Exercise
Every line containing "isLo" should be identified and copied from the data below.

Raw data Block Start

-- ==== Sys2Proof/WellFormed.lean ====
section
/-!
DEFINITION. Well-formed commands: those whose operands the spec gives a meaning to as a command of their row. A command that is
not well-formed still has an effect in the model (an access to a page that does not exist is one to an absent page, R42).
-/
namespace Sys2Proof

open Machine in
/-- The page exists in the register map (R44): its number is one of its type's, and a package-wide page has no die. -/
def Page.wf (p : Page) : Bool := decide (p.inst.val < instances p.blk) && (!isPackage p.blk || p.pd == 0)

/-- Atomic operations take 4 or 8 bytes (the A extension, R446). -/
def HartOp.wf (op : HartOp) (size : Nat) : Bool :=
  match op with
  | .amo _ | .lr | .sc => decide (2 ≤ size)
  | .load | .fetch | .store => true

open Machine in
/-- The command is one of its row: its page exists, its register is a half of a pair where the row says so (R47, R48), its
event's block type is one of R44, its TAP code is not another instruction's (R686), its DMI operation is not reserved (R701). -/
def Instr.wf (c : Instr) : Bool :=
  match c with
  | .registerWrite _ p _ _ => p.wf
  | .absentPageAccess _ p _ _ => p.wf
  | .loWrite _ p r _ => p.wf && isLo p.blk (4 * r.val)
  | .hiWrite _ p r _ => p.wf && isHi p.blk (4 * r.val)
  | .loRead _ p r => p.wf && isLo p.blk (4 * r.val)
  | .hiRead _ p r => p.wf && isHi p.blk (4 * r.val)
  | .blkSyncRead _ p => p.wf
  | .syncTimeout _ p _ => p.wf
  | .enableWrite _ p _ => p.wf
  | .softReset _ p => p.wf
  | .softResetDone p => p.wf
  | .fenceWrite _ p _ => p.wf
  | .blkIntSetWrite _ p _ => p.wf
  | .blkLockWrite _ p _ => p.wf
  | .hartMemoryAccess _ op _ _ _ size _ _ _ _ => op.wf size.val
  | .eventReport p _ _ => p.wf
  | .eventLogWrite blk _ _ => (blkOfCode blk.toNat).isSome
  | .pcieLinkUp _ speed _ _ => decide (0 < speed.val)
  | .bypass tap code => !(tapCodes tap).contains code.toNat
  | .dmi op _ _ => op != 3
  | .nop .. | .halt .. | .haltedEntry .. | .lset .. | .lbnz .. | .jmp .. | .alt .. | .syncb .. | .syncbRelease ..
  | .step .. | .amovi .. | .aaddi .. | .aadd .. | .aidx .. | .tsetb .. | .tsetg .. | .tadv .. | .kset .. | .wld ..
  | .str .. | .drn .. | .sfence .. | .vmv .. | .vld .. | .vst .. | .vadd .. | .vsub .. | .vmul .. | .vfma .. | .vmax ..
  | .vmin .. | .vexp2 .. | .vrcp .. | .vrsqrt .. | .vredsum .. | .vredmax .. | .vcvt .. | .vmov .. | .vsplat ..
  | .tsopAdd .. | .tsopSubtract .. | .tsopWaitAtLeast .. | .tsopWaitThenSubtract .. | .mvr .. | .tsWaitRelease ..
  | .lqIssue .. | .weightLoadDone .. | .sqIssue .. | .dqIssue .. | .trapStopDone .. | .vqIssue .. | .mqIssue ..
  | .haltReqWrite .. | .trapNanWrite .. | .mcoreCtxidWrite .. | .mcoreCmdNone .. | .loadProgram .. | .mcoreStart ..
  | .saveCtx .. | .restoreCtx .. | .mcoreClear .. | .mcoreCmdDone .. | .tcFillArrive .. | .tcSnoopInval ..
  | .mbAgeTimeout .. | .tcWayErrDecay .. | .tcInvAll .. | .tcWayReen .. | .tcLfsrWrite .. | .nfFirstValidClear ..
  | .schedLoad .. | .imageLoadDone | .schedArm .. | .startGather .. | .startRelease .. | .firstStepOpen | .gatherReport
  | .gatherToken .. | .releaseToken .. | .stepCommit .. | .parityFlip | .stepOpen | .inputSetDistribute | .stepOverrun
  | .tsRemotePost .. | .tsValueWrite .. | .tsSelWrite .. | .tstileCmdNone .. | .tstileSave .. | .tstileRestore ..
  | .tstileClear .. | .tstileCmdDone .. | .tsramScrubTick .. | .tsramPoolMaskWrite .. | .tsramCmdNone .. | .zero ..
  | .tsramCmdDone .. | .agentRequest .. | .zeroFillDone .. | .victimScan .. | .exchangeClaim .. | .captureDone ..
  | .commitChunkDone .. | .heldWriteTimeout .. | .tierResponse .. | .tierTimeout .. | .countDecay .. | .hintPromote ..
  | .hintKeep .. | .hintDemote .. | .placeCmdNone .. | .setOwner .. | .discard .. | .setFrozen .. | .clrFrozen ..
  | .pin .. | .unpin .. | .placePromote .. | .placeDemote .. | .recount .. | .placeCmdDone .. | .placeEntSelWrite ..
  | .placeEntSnapshot .. | .carouselBegin .. | .carouselPost .. | .carouselSelector .. | .moverDescFetch ..
  | .moverPieceDone .. | .moverPost .. | .nstackRequest .. | .nsWcbAgeRetire .. | .refreshTick .. | .maintWindowBegin ..
  | .zqDeadline .. | .scrubDeadline .. | .stackTempSample .. | .nsLaneCeDecay .. | .fchanRequest ..
  | .fchanWcbAgeRetire .. | .fchanAlert .. | .fchanRetrainDone .. | .fchanRefresh .. | .fchanTempRead ..
  | .fchanPowerDown .. | .fchanScrub .. | .fchanScrubPriority .. | .fDevCeDecay .. | .dtuTranslate .. | .xlateCmdNone ..
  | .advance .. | .advanceAll .. | .ridFlush .. | .xlateCmdDone .. | .zctxidWrite .. | .ringPoll .. | .cmdqDoorbell ..
  | .cmdqEnable .. | .cmdqFlush .. | .flushComplete .. | .cplCoalTimeout .. | .ringNop .. | .jobSubmit .. | .jobStart ..
  | .jobCtlEnd .. | .jobCtlRerun .. | .jobCtlRerunNotrap .. | .move .. | .inlineWrite .. | .inlineRead ..
  | .inlineTransferDone .. | .ringTsopAdd .. | .ringTsopSubtract .. | .mgmtBarrier .. | .mgmtAdvance .. | .mgmtPlace ..
  | .mgmtTimestamp .. | .hartRun .. | .hartNtStore .. | .cbAgeDrain .. | .hartWatchdog .. | .hartStateUe ..
  | .cpuclCmdNone .. | .remove .. | .hartRemovalDone .. | .msiSend .. | .mtimerInterrupt .. | .aplicAccess ..
  | .homeReadS .. | .homeReadX .. | .homeUpgrade .. | .homeClaim .. | .homeEvictE .. | .homeWb .. | .homeFillS ..
  | .homeRead .. | .homeWrite .. | .snpShare .. | .snpInval .. | .snpCur .. | .snoopResponse .. | .compAck ..
  | .wbAck .. | .snoopTimeout .. | .rpLineRelease .. | .homeLookup .. | .jpTrain .. | .jpDetectTimeout ..
  | .jpTrainDone .. | .jpSignalLost .. | .lpReqWrite .. | .lpReq .. | .lpAck .. | .lpExitDone .. | .forceDownWrite ..
  | .formGo .. | .ident .. | .formGather .. | .formRelease .. | .formTimeout | .dissolve .. | .holdToken ..
  | .trapRecord .. | .dataFlit .. | .jpTxEntryReady .. | .jpRxEntry .. | .jpRxPost .. | .jpLinkFault .. | .jpSilent ..
  | .jpRecoverDone .. | .jpRecoverTimeout .. | .jLaneCeDecay .. | .coreFault .. | .coreWatchdog .. | .dieFault ..
  | .substBistDone .. | .recoveryReport | .resumeReplay .. | .resumeCommit .. | .resumeStop .. | .resumeStepOpen
  | .resumeTimeout | .checkpointCapture .. | .checkpointCaptureDone .. | .eventFetch .. | .paSample .. | .rmCalibrate ..
  | .rmHeartbeat .. | .paSafeEntry .. | .gatePeriod .. | .peakEval .. | .zr6Eval .. | .ratioEval .. | .fillerSlice ..
  | .dieThermalEval .. | .dieTrip .. | .stackTrip .. | .critHeld .. | .coolantFault | .stopReq .. | .emergencyStop
  | .railsOffTimeout | .attrInterval | .rmCmdNone .. | .fracCommit .. | .fracDefault .. | .rmModeWrite .. | .fwPoll
  | .fwLoad | .fwStartDone | .fwStartTimeout | .fwStop | .fwWatchdog .. | .fwClusterUe .. | .agentRestartDone ..
  | .pcieInbound .. | .pcieMsi .. | .pcieIntx .. | .pcieOutbound .. | .pcieCompletion .. | .pcieCplTimeout ..
  | .pcieLinkDown .. | .perstAssertWrite .. | .prpRetrain .. | .linkDisableWrite .. | .prpCmdNone .. | .msiFlush ..
  | .smbusAlertResponse | .setEndpointId .. | .getEndpointId .. | .getEndpointUuid .. | .getMctpVersionSupport ..
  | .getMessageTypeSupport .. | .gettid .. | .settid .. | .getpldmversion .. | .getpldmtypes .. | .getpldmcommands ..
  | .getSensorReading .. | .getStateSensorReadings .. | .setNumericEffecterValue .. | .getNumericEffecterValue ..
  | .setStateEffecterStates .. | .getStateEffecterStates .. | .getPdrRepositoryInfo .. | .getPdr ..
  | .setEventReceiver .. | .pollForPlatformEventMessage .. | .getFruRecordTableMetadata .. | .getFruRecordTable ..
  | .powerOn | .sysResetPin .. | .pwrOkLost | .sysResetReq .. | .rmWatchdog | .stage0Boot .. | .powerOnRequest ..
  | .powerOffRequest .. | .powerUp .. | .railPowerGood | .pwrOkTimeout | .stage2Start .. | .stage3Start
  | .memoryTrainingDone .. | .stackTrainingFail .. | .powerDown | .refclkRelock | .clockLoss | .syncPulse | .syncFire ..
  | .psCmdNone .. | .commit .. | .updateImage .. | .updateCfg .. | .revoke .. | .clearKind .. | .readRecord ..
  | .psCmdDone .. | .psAutoCommit .. | .regulatorPoll .. | .pmbAlert .. | .tapReset | .extest .. | .sample ..
  | .preload .. | .idcode .. | .clamp .. | .highz .. | .chainCfg .. | .diePos .. | .testMode .. | .wsExtest ..
  | .wsIntest .. | .wsPreload .. | .wsBypass .. | .regAccessRead .. | .regAccessWrite .. | .dbgHalt .. | .dbgResume ..
  | .dbgStep .. | .dbgTsValueWrite .. | .dbgMemRead .. | .dbgMemWrite .. | .dbgRbSelWrite .. | .reservedOpcode ..
  | .reservedKind .. | .hartFence .. | .zqInterval .. | .platformEventAccepted | .setdasa .. | .entdaa ..
  | .endpointErrorMessage .. | .vstbyPowerLoss => true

Raw data Block End

Answer box
  | .loWrite _ p r _ => p.wf && isLo p.blk (4 * r.val)
  | .loRead _ p r => p.wf && isLo p.blk (4 * r.val)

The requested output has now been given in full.